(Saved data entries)
/-- Settles O54: the four conversions bound the value from both sides. -/
theorem conversionsToInteger : Obligations.ConversionsToInteger := by
  intro x _
  have hu : (2 ^ 1074 : Int) = (unitsPerOne : Int) := by rw [unitsPerOne, Nat.cast_pow, Nat.cast_ofNat]
  simp only [hu]
  exact ⟨(ftrunc_bounds x).1, (ftrunc_bounds x).2, ffloor_bounds x, fceil_bounds x, (frha_bounds x).1, (frha_bounds x).2⟩

end Sys2Proof.Machine

/-! SUPPORT. The fields and the value of a word in the terms of the spec (R11), from the model's sign, magnitude and units. -/

namespace Sys2Proof.Machine

/-! ## The fields of the spec and those of the model (R11) -/

theorem sign_eq (x : Word) : Spec.sign x = fNeg x := by
  simp [Spec.sign, fNeg, BitVec.msb_eq_getLsbD_last]

theorem exponent_eq (x : Word) : Spec.exponent x = fMag x / 2 ^ 52 := by
  unfold Spec.exponent fMag
  omega

theorem fraction_eq (x : Word) : Spec.fraction x = fMag x % 2 ^ 52 := by
  unfold Spec.fraction fMag
  omega

theorem finite_iff {x : Word} : Spec.Finite x ↔ fMag x < infMag := by
  have := fMag_lt x
  rw [Spec.Finite, exponent_eq, infMag]
  omega

theorem infinite_iff {x : Word} : Spec.Infinite x ↔ fMag x = infMag := by
  rw [Spec.Infinite, exponent_eq, fraction_eq, infMag]
  omega

theorem notANumber_iff {x : Word} : Spec.NotANumber x ↔ infMag < fMag x := by
  have := fMag_lt x
  rw [Spec.NotANumber, exponent_eq, fraction_eq, infMag]
  omega

theorem isFinite_iff_finite (x : Word) : isFinite x = true ↔ Spec.Finite x := by
  rw [finite_iff, isFinite, decide_eq_true_eq]

theorem isNaN_iff_notANumber (x : Word) : isNaN x = true ↔ Spec.NotANumber x := by
  rw [notANumber_iff, isNaN, decide_eq_true_eq]

theorem isInf_iff_infinite (x : Word) : isInf x = true ↔ Spec.Infinite x := by
  rw [infinite_iff, isInf, beq_iff_eq]

/-- A finite word is neither a NaN nor an infinity for the model. -/
theorem class_of_finite {x : Word} (h : Spec.Finite x) : isNaN x = false ∧ isInf x = false := by
  rw [finite_iff] at h
  exact ⟨decide_eq_false (by omega), beq_false_of_ne (by omega)⟩

/-- An infinity is no NaN and no zero. -/
theorem class_of_infinite {x : Word} (h : Spec.Infinite x) : isNaN x = false ∧ isInf x = true ∧ isZero x = false := by
  rw [infinite_iff] at h
  exact ⟨decide_eq_false (by omega), beq_iff_eq.2 h, beq_false_of_ne (by rw [h]; decide)⟩

/-! ## A word is its sign and its magnitude -/

theorem fPack_toNat {neg : Bool} {m : Nat} (h : m < 2 ^ 63) : (fPack neg m).toNat = (if neg then 2 ^ 63 else 0) + m := by
  rw [fPack, BitVec.toNat_ofNat]
  cases neg <;> simp only [Bool.false_eq_true, if_false, if_true] <;> omega

theorem fPack_fields (x : Word) : fPack (fNeg x) (fMag x) = x := by
  apply BitVec.eq_of_toNat_eq
  rw [fPack_toNat (fMag_lt x), fMag, fNeg, BitVec.msb_eq_decide]
  have := x.isLt
  by_cases h : 2 ^ (64 - 1) ≤ x.toNat
  · simp only [h, decide_true, if_true]; omega
  · simp only [h, decide_false, Bool.false_eq_true, if_false]; omega

theorem fneg_fPack {neg : Bool} {m : Nat} (h : m < 2 ^ 63) : fneg (fPack neg m) = fPack (!neg) m := by
  rw [fneg, fNeg_fPack h, fMag_fPack h]

@[simp] theorem fNeg_fneg (x : Word) : fNeg (fneg x) = !fNeg x := fNeg_fPack (fMag_lt x)

@[simp] theorem fMag_fneg (x : Word) : fMag (fneg x) = fMag x := fMag_fPack (fMag_lt x)

/-- A power of two above a number is added to it as a bit. -/
theorem two_pow_add_eq_xor {k m : Nat} (h : m < 2 ^ k) : 2 ^ k + m = 2 ^ k ^^^ m := by
  apply Nat.eq_of_testBit_eq
  intro i
  rw [Nat.testBit_xor, Nat.testBit_two_pow]
  rcases Nat.lt_trichotomy i k with hi | rfl | hi
  · rw [Nat.testBit_two_pow_add_gt hi, decide_eq_false hi.ne', Bool.false_xor]
  · rw [Nat.testBit_two_pow_add_eq, Nat.testBit_lt_two_pow h, decide_eq_true rfl, Bool.xor_false, Bool.not_false]
  · have hle : 2 ^ (k + 1) ≤ 2 ^ i := Nat.pow_le_pow_right (by decide) hi
    have hsum : 2 ^ k + m < 2 ^ i := by omega
    rw [Nat.testBit_lt_two_pow hsum, Nat.testBit_lt_two_pow (show m < 2 ^ i by omega), decide_eq_false hi.ne, Bool.xor_false]

/-- Negation flips bit 63. -/
theorem fneg_eq_xor (x : Word) : fneg x = x ^^^ 0x8000000000000000#64 := by
  have hpack : ∀ b : Bool, ∀ m < 2 ^ 63, fPack (!b) m = fPack b m ^^^ 0x8000000000000000#64 := by
    intro b m hm
    apply BitVec.eq_of_toNat_eq
    have hlow : 2 ^ 63 + m = 2 ^ 63 ^^^ m := two_pow_add_eq_xor hm
    rw [BitVec.toNat_xor, fPack_toNat hm, fPack_toNat hm, show (0x8000000000000000#64).toNat = 2 ^ 63 from rfl]
    cases b
    · simp only [Bool.not_false, if_true, Bool.false_eq_true, if_false, Nat.zero_add, hlow, Nat.xor_comm m]
    · simp only [Bool.not_true, if_true, Bool.false_eq_true, if_false, Nat.zero_add, hlow, Nat.xor_comm _ m,
        Nat.xor_assoc, Nat.xor_self, Nat.xor_zero]
  conv_rhs => rw [← fPack_fields x]
  exact hpack (fNeg x) (fMag x) (fMag_lt x)

theorem infinity_eq (neg : Bool) : Spec.infinity neg = fInf neg := by cases neg <;> decide

theorem zero_eq (neg : Bool) : Spec.zero neg = fZero neg := by cases neg <;> decide

theorem nan_eq : Spec.nan = fNaN := rfl

/-! ## The value of a word, in units of 2^-1074 -/

/-- The sign as a factor. -/
def signFactor (neg : Bool) : ℝ := if neg then -1 else 1

@[simp] theorem abs_signFactor (neg : Bool) : |signFactor neg| = 1 := by cases neg <;> simp [signFactor]

theorem signFactor_not (neg : Bool) : signFactor (!neg) = -signFactor neg := by cases neg <;> simp [signFactor]

theorem unitsPerOne_real : (unitsPerOne : ℝ) = 2 ^ 1074 := by rw [unitsPerOne, Nat.cast_pow, Nat.cast_ofNat]

theorem unitsPerOne_real_pos : (0 : ℝ) < unitsPerOne := Nat.cast_pos.2 unitsPerOne_pos

theorem fInt_real (x : Word) : (fInt x : ℝ) = signFactor (fNeg x) * fUnits x := by
  unfold fInt signFactor
  cases fNeg x <;> simp

/-- The value of `n * 2^e` units, for the exponent form in which the spec writes it. -/
theorem cast_units (n e p : Nat) : (((n : ℚ) * 2 ^ ((e : ℤ) - (p : ℤ)) : ℚ) : ℝ) = (n * 2 ^ e : ℕ) / (2 : ℝ) ^ p := by
  rw [Rat.cast_mul, Rat.cast_zpow, Rat.cast_natCast, Rat.cast_ofNat, zpow_sub₀ two_ne_zero, zpow_natCast, zpow_natCast,
    Nat.cast_mul, Nat.cast_pow, Nat.cast_ofNat, mul_div_assoc]

theorem value_eq_units (x : Word) : (Spec.value x : ℝ) = signFactor (fNeg x) * (fUnits x / unitsPerOne) := by
  have hsign : (((if Spec.sign x then -1 else 1 : ℚ)) : ℝ) = signFactor (fNeg x) := by
    rw [sign_eq, signFactor]
    cases fNeg x <;> simp
  rw [Spec.value, Rat.cast_mul, hsign, exponent_eq, fraction_eq, fUnits, unitsPerOne_real]
  congr 1
  split
  · have hexp : ((0 : ℕ) : ℤ) - (1074 : ℕ) = -1074 := rfl
    have hcast := cast_units (fMag x % 2 ^ 52) 0 1074
    rwa [hexp, Nat.pow_zero, Nat.mul_one] at hcast
  · next h =>
    have he : ((fMag x / 2 ^ 52 : ℕ) : ℤ) - 1075 = ((fMag x / 2 ^ 52 - 1 : ℕ) : ℤ) - (1074 : ℕ) := by omega
    rw [he, ← cast_units, Nat.cast_add, Nat.cast_pow, Nat.cast_ofNat (R := ℚ)]

theorem value_eq (x : Word) : (Spec.value x : ℝ) = fInt x / unitsPerOne := by
  rw [value_eq_units, fInt_real, mul_div_assoc]

theorem value_eq_zero_iff {x : Word} : (Spec.value x : ℝ) = 0 ↔ fUnits x = 0 := by
  have hs : signFactor (fNeg x) ≠ 0 := abs_ne_zero.1 (by simp)
  rw [value_eq_units, mul_eq_zero, or_iff_right hs, div_eq_zero_iff, or_iff_left unitsPerOne_real_pos.ne', Nat.cast_eq_zero]

/-- Only the zeros have no units. -/
theorem fUnits_eq_zero_iff {x : Word} : fUnits x = 0 ↔ fMag x = 0 := by
  constructor
  · intro h
    by_contra hm
    have hlt : fUnits (fZero false) < fUnits x := fUnits_mono (by rw [show fMag (fZero false) = 0 by decide]; omega)
    omega
  · intro h
    simp [fUnits, h]

/-- The value of a finite word is positive, zero or negative by its sign and magnitude. -/
theorem value_neg_iff {x : Word} : (Spec.value x : ℝ) < 0 ↔ fNeg x = true ∧ fMag x ≠ 0 := by
  have hU := unitsPerOne_real_pos
  rw [ne_eq, ← fUnits_eq_zero_iff, value_eq_units, signFactor]
  generalize (unitsPerOne : ℝ) = U at *
  rcases Nat.eq_zero_or_pos (fUnits x) with h | h
  · simp [h]
  · have hpos : (0 : ℝ) < fUnits x / U := div_pos (Nat.cast_pos.2 h) hU
    cases fNeg x with
    | false => simpa using hpos.le
    | true =>
      simp only [if_true, neg_one_mul, neg_lt_zero, true_and]
      exact iff_of_true hpos h.ne'

theorem value_pos_iff {x : Word} : 0 < (Spec.value x : ℝ) ↔ fNeg x = false ∧ fMag x ≠ 0 := by
  have hneg : fNeg (fneg x) = true ↔ fNeg x = false := by simp
  have hval : (Spec.value (fneg x) : ℝ) = -Spec.value x := by
    simp only [value_eq_units, fNeg_fneg, signFactor_not, fUnits, fMag_fneg, neg_mul]
  rw [← hneg, ← fMag_fneg, ← value_neg_iff, hval, neg_lt_zero]

end Sys2Proof.Machine

/-! SUPPORT. Rounding (R11): which magnitude is nearest a number of units, that `roundNearest` gives it for a quotient, and
that a sign with the nearest magnitude is the rounded result. -/

namespace Sys2Proof.Machine

/-! ## Magnitudes in units -/

/-- The value of a magnitude, in units. -/
def magUnits (m : Nat) : Nat := fUnits (fPack false m)

theorem fUnits_eq_magUnits (x : Word) : fUnits x = magUnits (fMag x) := by
  simp only [magUnits, fUnits, fMag_fPack (fMag_lt x)]

theorem fUnits_fPack {neg : Bool} {m : Nat} (h : m < 2 ^ 63) : fUnits (fPack neg m) = magUnits m := by
  rw [fUnits_eq_magUnits, fMag_fPack h]

theorem magUnits_zero : magUnits 0 = 0 := by decide

theorem magUnits_lt {j k : Nat} (hk : k < 2 ^ 63) (h : j < k) : magUnits j < magUnits k :=
  fUnits_mono (by rw [fMag_fPack (by omega), fMag_fPack hk]; exact h)

theorem magUnits_le {j k : Nat} (hk : k < 2 ^ 63) (h : j ≤ k) : magUnits j ≤ magUnits k := by
  rcases Nat.eq_or_lt_of_le h with rfl | hlt
  · exact le_rfl
  · exact (magUnits_lt hk hlt).le

theorem magUnits_injective {j k : Nat} (hj : j < 2 ^ 63) (hk : k < 2 ^ 63) (h : magUnits j = magUnits k) : j = k := by
  rcases Nat.lt_trichotomy j k with hlt | heq | hgt
  · exact absurd h (magUnits_lt hk hlt).ne
  · exact heq
  · exact absurd h (magUnits_lt hj hgt).ne'

/-- The magnitude whose last place is `2^e` and whose significand is `q` stands for `q * 2^e` units; with `q = 2^53` it is
the first of the next binade. -/
theorem magUnits_eq {e q : Nat} (hq : q ≤ 2 ^ 53) (hn : e = 0 ∨ 2 ^ 52 ≤ q) (hb : 2 ^ 52 * e + q < 2 ^ 63) :
    magUnits (2 ^ 52 * e + q) = q * 2 ^ e := by
  rw [magUnits, fUnits, fMag_fPack hb]
  rcases Nat.lt_or_ge q (2 ^ 52) with hsub | hnorm
  · obtain rfl : e = 0 := by omega
    rw [if_pos (by omega), Nat.pow_zero]
    omega
  rcases Nat.eq_or_lt_of_le hq with rfl | hlt
  · rw [if_neg (by omega), show (2 ^ 52 * e + 2 ^ 53) / 2 ^ 52 - 1 = e + 1 by omega,
      show (2 ^ 52 * e + 2 ^ 53) % 2 ^ 52 = 0 by omega, Nat.pow_succ]
    ring
  · rw [if_neg (by omega), show (2 ^ 52 * e + q) / 2 ^ 52 - 1 = e by omega,
      show (2 ^ 52 * e + q) % 2 ^ 52 = q - 2 ^ 52 by omega, Nat.add_sub_cancel' hnorm]

/-! ## Nearest magnitudes -/

/-- `m` is the magnitude nearest `ρ` units, of two equally near the even one, and the infinity from half a last place
beyond the largest finite value on. -/
structure NearestMag (ρ : ℝ) (m : Nat) : Prop where
  le : m ≤ infMag
  nearest : m < infMag → ∀ k < infMag, |(magUnits m : ℝ) - ρ| ≤ |(magUnits k : ℝ) - ρ| ∧
    (|(magUnits m : ℝ) - ρ| = |(magUnits k : ℝ) - ρ| → k ≠ m → m % 2 = 0)
  inf_iff : m = infMag ↔ (2 ^ 54 - 1) * 2 ^ 2044 ≤ ρ

/-- The lower and upper neighbour of `ρ` and the choice between them, `c = 1` for the upper. -/
structure Bracket (ρ : ℝ) (e q c : Nat) : Prop where
  choice : c = 0 ∨ c = 1
  sig_lt : q < 2 ^ 53
  normal : e = 0 ∨ 2 ^ 52 ≤ q
  lower : (q : ℝ) * 2 ^ e ≤ ρ
  upper : ρ < ((q : ℝ) + 1) * 2 ^ e
  up : c = 1 → (2 * (q : ℝ) + 1) * 2 ^ e ≤ 2 * ρ
  down : c = 0 → 2 * ρ ≤ (2 * (q : ℝ) + 1) * 2 ^ e
  tie : 2 * ρ = (2 * (q : ℝ) + 1) * 2 ^ e → (q + c) % 2 = 0

theorem infMag_eq : infMag = 2047 * 2 ^ 52 := by decide

/-- Of two neighbours the chosen one is nearest. -/
theorem Bracket.nearest {ρ : ℝ} {e q c : Nat} (h : Bracket ρ e q c) (hm : 2 ^ 52 * e + q + c < infMag) {k : Nat} (hk : k < infMag) :
    |(magUnits (2 ^ 52 * e + q + c) : ℝ) - ρ| ≤ |(magUnits k : ℝ) - ρ| ∧
      (|(magUnits (2 ^ 52 * e + q + c) : ℝ) - ρ| = |(magUnits k : ℝ) - ρ| → k ≠ 2 ^ 52 * e + q + c →
        (2 ^ 52 * e + q + c) % 2 = 0) := by
  have hinf := infMag_eq
  have hsig := h.sig_lt
  have hlo : (magUnits (2 ^ 52 * e + q) : ℝ) = q * 2 ^ e := by
    rw [magUnits_eq h.sig_lt.le h.normal (by omega)]
    push_cast; rfl
  have hhi : (magUnits (2 ^ 52 * e + q + 1) : ℝ) = (q + 1) * 2 ^ e := by
    rw [Nat.add_assoc, magUnits_eq h.sig_lt (h.normal.imp_right (by omega)) (by omega)]
    push_cast; rfl
  have hlower := h.lower
  have hupper := h.upper
  have htie : 2 * ρ = (2 * (q : ℝ) + 1) * 2 ^ e → (2 ^ 52 * e + q + c) % 2 = 0 := by
    intro ht
    have := h.tie ht
    omega
  have hbelow : k ≤ 2 ^ 52 * e + q → (magUnits k : ℝ) ≤ q * 2 ^ e := fun hle => by
    rw [← hlo]
    exact_mod_cast magUnits_le (by omega) hle
  have habove : 2 ^ 52 * e + q + 1 ≤ k → ((q : ℝ) + 1) * 2 ^ e ≤ magUnits k := fun hle => by
    rw [← hhi]
    exact_mod_cast magUnits_le (by omega) hle
  have hinj : ∀ {m : Nat}, m < infMag → (magUnits k : ℝ) = magUnits m → k = m := fun hm heq =>
    magUnits_injective (by omega) (by omega) (by exact_mod_cast heq)
  rcases h.choice with rfl | rfl
  · have hdown := h.down rfl
    simp only [Nat.add_zero] at *
    rw [hlo, abs_of_nonpos (by linarith)]
    rcases Nat.lt_or_ge (2 ^ 52 * e + q) k with hgt | hle
    · have := habove hgt
      rw [abs_of_nonneg (by linarith)]
      exact ⟨by linarith, fun heq _ => htie (by linarith)⟩
    · have := hbelow hle
      rw [abs_of_nonpos (by linarith)]
      exact ⟨by linarith, fun heq hne => absurd (hinj hm (by rw [hlo]; linarith)) hne⟩
  · have hup := h.up rfl
    rw [hhi, abs_of_nonneg (by linarith)]
    rcases Nat.lt_or_ge (2 ^ 52 * e + q) k with hgt | hle
    · have := habove hgt
      rw [abs_of_nonneg (by linarith)]
      exact ⟨by linarith, fun heq hne => absurd (hinj hm (by rw [hhi]; linarith)) hne⟩
    · have := hbelow hle
      rw [abs_of_nonpos (by linarith)]
      exact ⟨by linarith, fun heq _ => htie (by linarith)⟩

Task to complete ▸
Only the lines above starting with the one with "(h : Bracket" and going through the one with "have hlo : (magUnits" are to be copied, word for word and with both ends kept.

Reply ▸
theorem Bracket.nearest {ρ : ℝ} {e q c : Nat} (h : Bracket ρ e q c) (hm : 2 ^ 52 * e + q + c < infMag) {k : Nat} (hk : k < infMag) :
    |(magUnits (2 ^ 52 * e + q + c) : ℝ) - ρ| ≤ |(magUnits k : ℝ) - ρ| ∧
      (|(magUnits (2 ^ 52 * e + q + c) : ℝ) - ρ| = |(magUnits k : ℝ) - ρ| → k ≠ 2 ^ 52 * e + q + c →
        (2 ^ 52 * e + q + c) % 2 = 0) := by
  have hinf := infMag_eq
  have hsig := h.sig_lt
  have hlo : (magUnits (2 ^ 52 * e + q) : ℝ) = q * 2 ^ e := by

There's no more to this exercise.